We restrict comment about impacts here, just as we did previously, because impacts are not part of the colonisation process, but can be a consequence of it. For this reason, impacts were also not included in Blackburn’s framework (Blackburn et al. 2011). We agree that some invasive species have created much extinction, and have done so spectacularly. The intent of our text was twofold: first to point out that most species moved by people have not been unambiguously shown by science to induce extinction. Indeed, only about 30 taxa are implicated with extinctions (Bellard et al. 2016), and therefore extinction is an exception, not a rule. Second, extinction as a result of colonisation is historically not confined just to species dispersed by people (Bellard et al. 2016), and as also stated by Wilson et al. (2016) nor is it likely “to be just a modern phenomenon”.

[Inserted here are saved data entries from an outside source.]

/-- The state after every page that a target names in some records has been verified. -/
def verifyTargets (tgt : Target) (fs : List FrameId) (s : State) : State :=
  (fs.flatMap (targetPages s tgt)).foldl (fun s p => verifyPage p s) s

/-- The records of a virtual node. -/
def vnodeRecords (s : State) (v : VId) : List FrameId := (s.spans.filter (fun p => decide (p.2.vnode = v))).map Prod.fst

section
variable {tgt : Target} (hs : Serves c 32 s b w) (hf : fieldsPass (targetFails tgt ⟨true, true, true, false, false⟩) = true)
include hs hf

theorem execScrubVerify_node (hscope : tgt.scope = 2) :
    execScrubVerify c tgt s = .next (complete c (Reply.st stOk) (verifyTargets tgt (vnodeRecords w (vnodeOf w c)) w)) := by
  rw [execScrubVerify, runVerb_pass hs hf]
  simp only [hscope, if_true, finish_st]
  rfl

theorem execScrubVerify_spans {fs : List FrameId} (hscope : tgt.scope ≠ 2)
    (hfind : verifySpans (vnodeOf w c) tgt.handle (targetSpans tgt) w = (.inl fs, z)) :
    execScrubVerify c tgt s = .next (complete c (Reply.st stOk) (verifyTargets tgt fs z)) := by
  rw [execScrubVerify, runVerb_pass hs hf]
  simp only [hscope, if_false, hfind, finish_st]
  rfl

end

/-! ## TWIN.VERIFY (R282, R283) -/

/-- A holder's answer to VERIFY_REQ: the hash and content of its copy, where it reads, under the recorded digest of its page. -/
def answerVerify (h : PeerHdr) (layer head page : Nat) (x : Page) (own : Option (List Byte)) (content : List Byte) (s : State) : State :=
  sendPeer h.vnode h.sender true h.handle h.span.toNat (.verifyResp layer head page x.digest own content) none (ackPeer h stOk 0 s)

/-- What the holder of a sealed copy makes of the other's digest and hash, once its own content has been read (R283): neither copy is preferred
where the recorded digests differ or both contents do; a copy that differs alone waits for its rewriting. -/
def judgeCopy (p : PageRef) (x : Page) (bs digest hash : List Byte) (t : State) : State :=
  if contentHash x bs = x.digest then
    (if digest ≠ x.digest then divergent p x.digest digest (contentHash x bs) hash t else notAwaiting p t)
  else
    let t := if (awaited t p).isNone then endReaders p x (contentHash x bs) t else t
    if digest ≠ x.digest ∨ hash ≠ x.digest then divergent p x.digest digest (contentHash x bs) hash t
    else awaitPage p (some (contentHash x bs)) t

/-- The holder of a copy answers VERIFY_REQ, and judges its copy where it reads. -/
def answerCopy (h : PeerHdr) (layer head page : Nat) (p : PageRef) (x : Page) (fmt : Nat) (digest hash : List Byte) (s : State) : State :=
  let c := readCopy 4 fmt x s
  match c.1 with
  | .reads bs =>
    let t := answerVerify h layer head page x (some (contentHash x bs)) bs c.2
    if x.isSealed = false ∨ hash = [] ∨ x.poison.isSome then t else judgeCopy p x bs digest hash t
  | _ => if x.held || x.isPlain then pageUnreadable p (answerVerify h layer head page x none [] c.2)
    else answerVerify h layer head page x none [] c.2

/-- The model's order of the cases of R283, in which the other's digest is looked at first, comes to the same. -/
theorem judgeCopy_eq : judgeCopy p x bs digest hash t =
    let g := if contentHash x bs ≠ x.digest ∧ (awaited t p).isNone then endReaders p x (contentHash x bs) t else t
    if digest ≠ x.digest ∨ (contentHash x bs ≠ x.digest ∧ hash ≠ x.digest) then divergent p x.digest digest (contentHash x bs) hash g
    else if contentHash x bs ≠ x.digest then awaitPage p (some (contentHash x bs)) g
    else notAwaiting p g := by
  by_cases hmine : contentHash x bs = x.digest
  · simp only [judgeCopy, hmine, ne_eq, not_true_eq_false, false_and, or_false, if_true, if_false]
  · simp only [judgeCopy, hmine, ne_eq, not_false_eq_true, true_and, if_true, if_false]

section
variable (m : Met h .twin s) (hrec : verifyRecord (takePeer h.sender s) h = some f)
  (hpage : pageAt (takePeer h.sender s) ⟨f, layer, head, page⟩ = some x) (hspan : spanAt (takePeer h.sender s) f = some r)
include m hrec hpage hspan

/-- The holder of the SPAN entry that is told of a mismatch resolves the page. -/
theorem execVerifyReq_resolves (hcopy : r.copy = false) (hhash : hash ≠ []) :
    execVerifyReq h layer head page digest hash ups s
      = .next (resolvePage ⟨f, layer, head, page⟩ (ackPeer h stOk 0 (applyUpsets ups (takePeer h.sender s)))) := by
  have hown : (!r.copy) = true ∧ (!hash.isEmpty) = true := by simp [hcopy, hhash]
  rw [execVerifyReq, onPeer_met m]
  simp only [hrec, hpage, hspan, if_pos hown]

/-- The holder of a copy, and whoever is asked for content alone, answers. -/
theorem execVerifyReq_answers (hcopy : r.copy = true ∨ hash = []) :
    execVerifyReq h layer head page digest hash ups s = .next (
      answerCopy h layer head page ⟨f, layer, head, page⟩ x r.geo.fmt digest hash (applyUpsets ups (takePeer h.sender s))) := by
  have hother : ¬((!r.copy) = true ∧ (!hash.isEmpty) = true) := by
    rcases hcopy with hcopy | rfl
    · simp [hcopy]
    · simp
  rw [execVerifyReq, onPeer_met m]
  simp only [hrec, hpage, hspan, if_neg hother]
  simp only [answerCopy, judgeCopy_eq, Bool.not_eq_true', List.isEmpty_iff]
  rfl

end

/-- VERIFY_RESP compares the copies of the span held here, its own before one held for the twin. -/
theorem execVerifyResp_compares {own : Option (List Byte)} (m : Met h .twin s) (hlinks : h.links = 0)
    (hown : (ownSpan (ackPeer h stOk 0 (takePeer h.sender s)) h.vnode h.handle h.span.toNat false).or
      (ownSpan (ackPeer h stOk 0 (takePeer h.sender s)) h.vnode h.handle h.span.toNat true) = some f) :
    execVerifyResp h layer head page digest own bs s = .next (afterForm (compareCopies ⟨f, layer, head, page⟩ digest
      (own.map (fun x => (x, bs))) (ackPeer h stOk 0 (takePeer h.sender s)))) := by
  rw [execVerifyResp, onPeer_met m, linkPeer_none hlinks]
  rcases Option.or_eq_some_iff.mp hown with hspan | ⟨hnone, hcopy⟩
  · simp only [hspan]
  · simp only [hnone, hcopy]

/-! ## Repair (R283–R286, R296, R405) -/

/-- Whether a page is to be repaired: it awaits its resolution, is POISONED, or waits to be rebuilt. -/
def repairDue (s : State) (p : PageRef) (x : Page) : Bool :=
  (awaited s p).isSome || x.poison.isSome || decide (x.loc = .rebuild)

/-- Whether its correction counts as a repair: it is POISONED or its content mismatched. -/
def repairCounts (s : State) (p : PageRef) (x : Page) : Bool := x.poison.isSome || ((awaited s p).getD none).isSome

theorem repairDue_iff : repairDue s p x = true ↔ (awaited s p).isSome = true ∨ x.poison.isSome = true ∨ x.loc = .rebuild := by
  simp only [repairDue, Bool.or_eq_true, decide_eq_true_eq, or_assoc]

theorem execTwinVerifyTimeout_awaited (hl : live s = true) (hawaited : (awaited s p).isSome = true) :
    execTwinVerifyTimeout p s = .next (afterForm (noGoodCopy p s)) := by
  rw [execTwinVerifyTimeout, onNode_live hl, if_pos hawaited]

theorem execReplicaRewrite_due (hl : live s = true) (hpage : pageAt s p = some x)
    (hdue : (awaited s p).isSome = true ∨ x.poison.isSome = true) :
    execReplicaRewrite p bs s = .next (afterForm (rewriteFrom p bs (repairCounts s p x) s)) := by
  rw [execReplicaRewrite, onNode_live hl]
  simp only [hpage, if_pos hdue]
  rfl

section
variable (hl : live s = true) (hpage : pageAt s p = some x) (hdue : repairDue s p x = true)
include hl hpage hdue

/-- PAGE_REPAIR of a page to be repaired places the content fetched, or finds that there is none. -/
theorem execPageRepair_due {content : Option (List Byte)} : execPageRepair p content s = .next (afterForm (match content with
    | none => noGoodCopy p s
    | some bs => match rewritePage p bs s with
      | .done t => contribute p (if repairCounts s p x then bump .replicaRepairs t else t)
      | .differs t => rebuiltDiffers p bs t
      | .noFrame => s)) := by
  have hgo : ¬((awaited s p).isNone = true ∧ x.poison.isNone = true ∧ x.loc ≠ .rebuild) := by
    rintro ⟨hawaited, hpoison, hloc⟩
    rcases repairDue_iff.mp hdue with h | h | h
    · simp [Option.isNone_iff_eq_none.mp hawaited] at h
    · simp [Option.isNone_iff_eq_none.mp hpoison] at h
    · exact hloc h
  rw [execPageRepair, onNode_live hl]
  simp only [hpage, if_neg hgo]
  rfl

/-- PAGE_REBUILD of such a page of a coded stripe does so with the content that its fragments give. -/
theorem execPageRebuild_due {fragments : List (Nat × List Byte)} {cs : BitVec 16} {stripe slot : Nat}
    (hcoded : x.coded = some (cs, stripe, slot)) : execPageRebuild p fragments s = .next (afterForm (
      match rebuildFragment slot ((fragments ++ gathered s p fragments).map (fun f => (f.1, padTo frameBytes f.2))) with
      | none => noGoodCopy p s
      | some bs => match rewritePage p bs s with
        | .done t => bump .pagesRebuiltCode (if repairCounts s p x then bump .replicaRepairs t else t)
        | .differs t => rebuiltDiffers p bs t
        | .noFrame => s)) := by
  unfold repairDue at hdue
  rw [execPageRebuild, onNode_live hl]
  simp only [hpage, hcoded, hdue]
  rfl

We agree with Wilson et al. (2016) that, “at the heart of invasion science is the realisation that … the human dimension of invasions is a fundamental component in the social-ecological systems in which invasions need to be understood and managed.” Naturally, without the human component there could be no human-mediated dispersal. But that is as deep as it gets. Without denying the pivotal role of humans in invasion biology, one must keep in mind that the biological, or ecological, component of it is at least, if not more, important. Even Wilson et al. (2016) wrote “While conceptually the same barriers are present, the resources provided for establishment mean that some barriers are rendered inconsequential.” We couldn’t agree more. Humans override some barriers by overcoming the limitation of the process that affect colonisation - species self-dispersing have to overcome the same barriers by themselves. Invasion science asks the focused question, how do people influence colonisation, and how do those influences change colonisation outcomes?

Ultimately, despite the statement by Wilson et al. (2016) “we strongly believe that the answer is yes: biological invasions and natural colonisations differ in processes and mechanisms” not a single process was presented, there or elsewhere. Let science be the judge. If there is indeed some deep and fundamental science difference between species undergoing range expansion by the two transport modes, then an underlying biological law needs to be found that applies to only one. To conclude along the same lines as Wilson et al. (2016), we believe that future civilisations will recognise from the geological record that at the turn of the Anthropocene, the major mechanisms driving the colonisation process for species globally changed from those that are “natural” and largely random and slow, to those that are driven by a dominant species (humans) and are largely non-random and fast.